BRIEF:
The records follow. Print, word for word, the first line through the "r.started = true" line.

Stored items from a collection
· · · · · · ·

-- ==== Sys2Proof/Machine/Dispatch.lean ====
section
/-!
DEFINITION. One arm per command of the block.
-/
namespace Sys2Proof.Machine
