/-- CHURN_SRAM_UNCORRECTABLE during a run's first attempt: the run starts again from its beginning once its problem is
loaded (R365). -/
def churnSramRow : Prop :=
  ∀ (s : State) (p : Pid) (r : Run), s.units.churn.holder = some p → churnUp s = true → topRun (partOf s p) = some r →
    r.started = true → r.saved = false → r.retried = false →
    exec .churnSramUncorrectable s = .next (modChurn (fun c => { c with moving := true, moveRetried := false })
      (modRun p r (fun r => { r with retried := true, started := false, stage := 0, chain := none }) s))

end Sys2Proof.Claims
namespace Sys2Proof.Claims
open Sys2Proof.Machine

/-! ## Camera packets -/

/-- A packet of a block that its stream knows and still takes: the port is up in the ingest role, the stream is bound and
open, the block is open, and the packet is neither here nor lost (R371, R373, R383). -/
structure Takes (s : State) (p : Pid) (n : Nat) (d : StreamDecl) (x : Stream) (b : Block) (bid packet : Nat) : Prop where
  decl : declOf (partOf s p) n = some d
  stream : streamOf (partOf s p) n = some x
  reach : streamReachable s p n d x = true
  port : d.port < 8
  known : x.blocks.findRev? (fun y => y.blockId == bid) = some b
  first : blockAt s p n b.uid = some b
  newest : x.nextBlk ≤ b.uid + 1
  id : d.extId = true ∨ (1 ≤ bid ∧ bid ≤ 65535)
  open_ : b.st = 0
  fresh : b.got.contains packet = false
  kept : b.lost.contains packet = false

/-- What a packet that is taken leaves: port and stream have counted it, no violation has, and its block holds it. -/
def Taken (s t : State) (p : Pid) (n : Nat) (d : StreamDecl) (x : Stream) (b : Block) (packet : Nat) (P : Block → Prop) :
    Prop :=
  (portOf t d.port).frames = satAdd 64 (portOf s d.port).frames 1
  ∧ (portOf t d.port).violations = (portOf s d.port).violations
  ∧ ∃ y, streamOf (partOf t p) n = some y ∧ y.cnt.packets = satAdd 64 x.cnt.packets 1
    ∧ y.cnt.violations = x.cnt.violations ∧ y.cnt.blocks = x.cnt.blocks
    ∧ ∃ z ∈ y.blocks, z.uid = b.uid ∧ z.got = b.got ++ [packet] ∧ P z

/-- GVSP_LEADER of the stream's format: it is taken, and the block has the camera's time and the device time of its
arrival, marked unsynchronised while the PTP clock is not locked (R374, R380, R385). -/
def leaderRow : Prop :=
  ∀ (p : Pid) (n : Nat) (l : Leader) (s : State) (d : StreamDecl) (x : Stream) (b : Block), Takes s p n d x b l.blockId 0 →
    l.extId = d.extId → l.wellFormed = true → l.unavailable = false → l.allIn = false →
    (l.payloadType = 1 ∨ l.payloadType = 0x4001) → l.pixelFormat ≤ 2 → l.payloadType = d.payloadType →
    l.pixelFormat = d.pixFmt → l.sizeX = d.width → l.sizeY = d.blockH → l.offPad = 0 →
    Ends (.gvspLeader p n l) s (fun t => Taken s t p n d x b 0 (fun z =>
      z.cameraTime = l.timestamp ∧ z.deviceTime = s.time ∧ z.unsync = !s.units.ptp.locked ∧ z.led = true))

/-- GVSP_LEADER of another format: the block is rejected as a violation (R374). -/
def leaderRejected : Prop :=
  ∀ (p : Pid) (n : Nat) (l : Leader) (s : State) (d : StreamDecl) (x : Stream) (b : Block), Takes s p n d x b l.blockId 0 →
    l.extId = d.extId → l.wellFormed = true → l.unavailable = false → l.sizeX ≠ d.width →
    Ends (.gvspLeader p n l) s (fun t =>
      ∃ y, streamOf (partOf t p) n = some y ∧ y.cnt.violations = satAdd 64 x.cnt.violations 1
        ∧ y.cnt.packets = x.cnt.packets ∧ ∃ z ∈ y.blocks, z.uid = b.uid ∧ z.st = 3)

/-- GVSP_PAYLOAD of the length that R375 gives its id is taken. -/
def payloadRow : Prop :=
  ∀ (p : Pid) (n : Nat) (k : Payload) (s : State) (d : StreamDecl) (x : Stream) (b : Block),
    Takes s p n d x b k.blockId k.packetId → k.extId = d.extId → k.wellFormed = true → 1 ≤ k.packetId →
    k.packetId ≤ packetsOf d → k.bytes.length = packetLen d k.packetId →
    Ends (.gvspPayload p n k) s (fun t => Taken s t p n d x b k.packetId (fun _ => True))

/-- GVSP_PAYLOAD of another length is a violation and is dropped (R375, Table ING-5). -/
def payloadBad : Prop :=
  ∀ (p : Pid) (n : Nat) (k : Payload) (s : State) (d : StreamDecl) (x : Stream) (b : Block),
    Takes s p n d x b k.blockId k.packetId → k.extId = d.extId → k.wellFormed = true →
    k.bytes.length ≠ packetLen d k.packetId →
    Ends (.gvspPayload p n k) s (fun t =>
      ∃ y, streamOf (partOf t p) n = some y ∧ y.cnt.violations = satAdd 64 x.cnt.violations 1
        ∧ y.cnt.packets = x.cnt.packets ∧ y.blocks = x.blocks ∧ y.wins = x.wins)

/-- GVSP_TRAILER in its place is taken (R375). -/
def trailerRow : Prop :=
  ∀ (p : Pid) (n : Nat) (k : Trailer) (s : State) (d : StreamDecl) (x : Stream) (b : Block),
    Takes s p n d x b k.blockId k.packetId → k.extId = d.extId → k.unavailable = false → k.packetId = packetsOf d + 1 →
    Ends (.gvspTrailer p n k) s (fun t => Taken s t p n d x b k.packetId (fun _ => True))

/-- BLOCK_TIMEOUT: what the oldest open block still lacks becomes a range (R381). -/
def blockTimeoutRow : Prop :=
  ∀ (p : Pid) (n : Nat) (s : State) (d : StreamDecl) (x : Stream) (b : Block), declOf (partOf s p) n = some d →
    streamOf (partOf s p) n = some x → x.blocks.find? (fun b => b.st == 0 && !b.tail) = some b →
    blockAt s p n b.uid = some b → x.ranges.length < 256 →
    ((List.range (packetsOf d + 2)).drop b.nxt).filter (fun n => !b.got.contains n) ≠ [] →
    Ends (.blockTimeout p n) s (fun t =>
      ∃ y, streamOf (partOf t p) n = some y
        ∧ y.ranges = x.ranges ++ [⟨x.nextRange, b.uid,
            ((List.range (packetsOf d + 2)).drop b.nxt).filter (fun n => !b.got.contains n), 0⟩]
        ∧ y.cnt = x.cnt ∧ y.wins = x.wins ∧ ∃ z ∈ y.blocks, z.uid = b.uid ∧ z.tail = true)

/-- STREAM_TIMEOUT of an open stream: it is stalled, and the next block starts the sequence again (R377, R381). -/
def streamTimeoutRow : Prop :=
  ∀ (p : Pid) (n : Nat) (s : State) (d : StreamDecl) (x : Stream), declOf (partOf s p) n = some d →
    streamOf (partOf s p) n = some x → x.codec.st = 1 → d.camera = true →
    Ends (.streamTimeout p n) s (fun t =>
      ∃ y, streamOf (partOf t p) n = some y ∧ y.codec.st = 4 ∧ y.last = none ∧ (partOf t p).st = (partOf s p).st)

/-- RESEND_DELAY_EXPIRY and RESEND_TIMEOUT: a range is asked for a first and a second time, each run of missing packets
with a request (R382). -/
def resendRows : Prop :=
  ∀ (p : Pid) (n k : Nat) (s : State) (d : StreamDecl) (x : Stream) (r : Range) (b : Block), declOf (partOf s p) n = some d →
    streamOf (partOf s p) n = some x → x.ranges.find? (fun r => r.id == k) = some r → blockAt s p n r.block = some b →
    (let after (t : State) : Prop := ∃ y, streamOf (partOf t p) n = some y
        ∧ y.ranges = modFirst (fun y => y.id == k) (fun y => { y with tries := y.tries + 1 }) x.ranges
        ∧ y.cnt.requests = satAdd 64 x.cnt.requests (runsOf (r.ids.filter (fun n => !b.got.contains n))).length
        ∧ y.cnt.lost = x.cnt.lost
     (r.tries = 0 → Ends (.resendDelayExpiry p n k) s after) ∧ (r.tries = 1 → Ends (.resendTimeout p n k) s after))

/-- RESEND_TIMEOUT after the second request: the range is lost (R382, R383). -/
def rangeLost : Prop :=
  ∀ (p : Pid) (n k : Nat) (s : State) (d : StreamDecl) (x : Stream) (r : Range), declOf (partOf s p) n = some d →
    streamOf (partOf s p) n = some x → x.ranges.find? (fun r => r.id == k) = some r → 2 ≤ r.tries →
    Ends (.resendTimeout p n k) s (fun t =>
      ∃ y, streamOf (partOf t p) n = some y ∧ y.cnt.lost = satAdd 64 x.cnt.lost 1 ∧ ∀ z ∈ y.ranges, z.id ≠ k)

/-! ## Streams and ports -/

/-- STREAM_OPEN of a stream that is not open, with its standing reservation granted: it is open, and its first window is
the next one (R294, R510). -/
def streamOpenRow : Prop :=
  ∀ (i : ReqId) (s s' : State) (r : Req) (d : StreamDecl) (x : Stream), Turn s i 0x0401 r → r.part < 64 →
    streamFields s r = true → declOf (partOf s r.pid) (field r.payload 0 1) = some d →
    streamOf (partOf s r.pid) (field r.payload 0 1) = some x → streamOpen x = false →
    reserveNow r.pid (standingFor (partOf s r.pid) x) s = some s' →
    Answers (.streamOpen i) s r (ansOk (toLe 4 x.nextWin ++ zeros 4)) (fun t =>
      (∃ y, streamOf (partOf t r.pid) (field r.payload 0 1) = some y ∧ y.codec.st = 1 ∧ y.w0 = x.nextWin
        ∧ y.codec.forceIrap = true ∧ y.last = none ∧ y.blocks = [])
      ∧ (∀ p, p ≠ r.pid → partOf t p = partOf s p) ∧ t.host = s.host ∧ t.ao = s.ao)

/-- STREAM_OPEN of an open stream changes nothing, and without its reservation it is NO_BUFFER (R491, R510). -/
def streamOpenElse : Prop :=
  ∀ (i : ReqId) (s : State) (r : Req) (d : StreamDecl) (x : Stream), Turn s i 0x0401 r → streamFields s r = true →
    declOf (partOf s r.pid) (field r.payload 0 1) = some d → streamOf (partOf s r.pid) (field r.payload 0 1) = some x →
    (streamOpen x = true → Reads (.streamOpen i) s r (ansOk (toLe 4 x.w0 ++ zeros 4)))
    ∧ (streamOpen x = false → reserveNow r.pid (standingFor (partOf s r.pid) x) s = none →
      Reads (.streamOpen i) s r { status := stNoBuffer, reason := 0x010B, retry := 10 })

/-- STREAM_CLOSE: with no picture in work the stream is closed at once; with one, at the next boundary; a closed one stays
as it is (R294). -/
def streamCloseRow : Prop :=
  ∀ (i : ReqId) (s : State) (r : Req) (x : Stream), Turn s i 0x0402 r → r.part < 64 → streamFields s r = true →
    streamOf (partOf s r.pid) (field r.payload 0 1) = some x →
    (streamOpen x = false → Reads (.streamClose i) s r ansOk)
    ∧ (streamOpen x = true → (∀ w ∈ x.wins, w.done = true ∧ (w.encoded = true ∨ w.uncoded = true)) →
      Answers (.streamClose i) s r ansOk (fun t =>
        ∃ y, streamOf (partOf t r.pid) (field r.payload 0 1) = some y ∧ y.codec.st = 0 ∧ y.codec.closing = false
          ∧ y.blocks = [] ∧ y.ranges = [] ∧ y.nextWin = x.nextWin))
    ∧ (streamOpen x = true → (∃ w ∈ x.wins, w.done = false) →
      Answers (.streamClose i) s r ansOk (fun t =>
        t = modCodec r.pid (field r.payload 0 1) (fun k => { k with closing := true }) s))

/-- STREAM_STATUS answers with the 88 bytes of R510. -/
def streamStatusRow : Prop :=
  ∀ (i : ReqId) (s : State) (r : Req) (d : StreamDecl) (x : Stream), Turn s i 0x0403 r → streamFields s r = true →
    declOf (partOf s r.pid) (field r.payload 0 1) = some d → streamOf (partOf s r.pid) (field r.payload 0 1) = some x →
    ∃ bs, Reads (.streamStatus i) s r (ansOk bs) ∧ bs.length = 88
      ∧ bs.take 16 = toLe 1 x.codec.st ++ toLe 1 (!d.encode).toNat ++ zeros 2 ++ toLe 4 x.nextWin ++ toLe 8 x.codec.pictures

/-- INGEST_PORT_CONFIG of a port of the partition's: the port has the role, address, prefix, VLAN and bindings of the
request, and no other port changes (R368, R371, R516). -/
def portConfigRow : Prop :=
  ∀ (i : ReqId) (s : State) (r : Req), Turn s i 0x0801 r → r.part < 64 →
    r.payload.length = 16 + 12 * field r.payload 0x0B 1 → portCfgOk r.payload = true →
    portHolder s (field r.payload 0 1) = some r.pid →
    bindsAssigned (bodyOf (partOf s r.pid)) (field r.payload 0 1) (bindingsOf r.payload) = true →
    (bit (field r.payload 3 1) 1 = true → s.units.ptp.port = none ∨ s.units.ptp.port = some (field r.payload 0 1)) →
    Answers (.ingestPortConfig i) s r ansOk (fun t =>
      (let y := portOf t (field r.payload 0 1)
       y.role = field r.payload 1 1 ∧ y.prefix_ = field r.payload 2 1 ∧ y.addr = field r.payload 4 4
       ∧ y.binds = bindingsOf r.payload
       ∧ y.vlan = (if bit (field r.payload 3 1) 0 then some (field r.payload 8 2) else none))
      ∧ (∀ k, k ≠ field r.payload 0 1 → portOf t k = portOf s k)
      ∧ (bit (field r.payload 3 1) 1 = true → t.units.ptp.port = some (field r.payload 0 1))
      ∧ (∀ p, (partOf t p).g = (partOf s p).g ∧ (partOf t p).st = (partOf s p).st) ∧ t.host = s.host)
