theorem lastingFence_follows {s : State} (part unit fault scope tag : Nat) (users : List Pid) (hF : Follows s₀ s) :
    Follows s₀ (lastingFence part unit fault scope tag users s) := by
  unfold lastingFence
  with_reducible repeat' first | assumption | apply markRecheck_follows | apply countFence_follows
                               | apply lastingFault_follows

theorem fencePart_follows {s : State} (p : Pid) (cause : Nat) (hF : Follows s₀ s) :
    Follows s₀ (fencePart p cause s) := by
  unfold fencePart
  dsimp only
  with_reducible repeat' first | assumption | apply ite_follows | apply logEvent_follows | apply countFence_follows
                               | apply killWork_follows | apply fenceOpen_follows | apply dropRequests_follows
                               | apply modPart_follows | apply completeOpt_follows | apply beginTeardown_follows

theorem fenceParts_follows {s : State} (l : List Pid) (cause : Nat) (hF : Follows s₀ s) :
    Follows s₀ (fenceParts l cause s) := by
  unfold fenceParts
  with_reducible repeat' first | assumption | intro s x h | apply fencePart_follows | apply foldl_follows

theorem fenceWhere_follows {s : State} (t : Part → Bool) (cause : Nat) (hF : Follows s₀ s) :
    Follows s₀ (fenceWhere t cause s) := by
  unfold fenceWhere
  with_reducible repeat' first | assumption | apply fenceParts_follows

theorem poolOut_follows {s : State} (cause : Nat) (hF : Follows s₀ s) :
    Follows s₀ (poolOut cause s) := by
  unfold poolOut
  dsimp only
  with_reducible repeat' first | assumption | apply ite_follows | apply fenceWhere_follows | apply modParts_follows
                               | apply modPool_follows

theorem imageFault_follows {s : State} (p : Pid) (unit kind addr : Nat) (hF : Follows s₀ s) :
    Follows s₀ (imageFault p unit kind addr s) := by
  unfold imageFault
  with_reducible repeat' first | assumption | apply fencePart_follows | apply logEvent_follows

theorem endUnitJob_follows {s : State} (p : Pid) (o : Owner) (hF : Follows s₀ s) :
    Follows s₀ (endUnitJob p o s) := by
  unfold endUnitJob
  with_reducible repeat' first | assumption | apply ite_follows | rfl | apply modUnits_follows | apply modPart_follows

theorem accessFault_follows {s : State} (p : Pid) (o : Owner) (tile : Option Nat) (what addr : Nat)
    (hF : Follows s₀ s) :
    Follows s₀ (accessFault p o tile what addr s) := by
  unfold accessFault
  dsimp only
  with_reducible repeat' first | assumption | apply ite_follows | split | apply imageFault_follows
                               | apply logEvent_follows | apply fencePart_follows | apply endUnitJob_follows

/-! ### Power -/

theorem changeDom_follows {s : State} (d : Nat) (st : DomSt) (attempt : Nat) (hF : Follows s₀ s) :
    Follows s₀ (changeDom d st attempt s) := by
  unfold changeDom
  with_reducible repeat' first | assumption | apply logDev_follows | apply setDom_follows

theorem memOff_follows {s : State} (hF : Follows s₀ s) :
    Follows s₀ (memOff s) := by
  unfold memOff
  dsimp only
  with_reducible repeat' first | assumption | with_unfolding_all exact fun a _ => ⟨a, Nat.zero_le _⟩
                               | with_unfolding_all exact fun _ => rfl | apply modMem_follows
                               | apply modParts_follows | apply modPair_follows | apply modLog_follows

· · · · · · ·

WORKED SOLUTION:
-- ==== Sys2Proof/Machine/Dispatch.lean ====
section
/-!
DEFINITION. One arm per command of the block.
-/
namespace Sys2Proof.Machine
/-- CHURN_SRAM_UNCORRECTABLE during a run's first attempt: the run starts again from its beginning once its problem is
loaded (R365). -/
def churnSramRow : Prop :=
  ∀ (s : State) (p : Pid) (r : Run), s.units.churn.holder = some p → churnUp s = true → topRun (partOf s p) = some r →
    r.started = true → r.saved = false → r.retried = false →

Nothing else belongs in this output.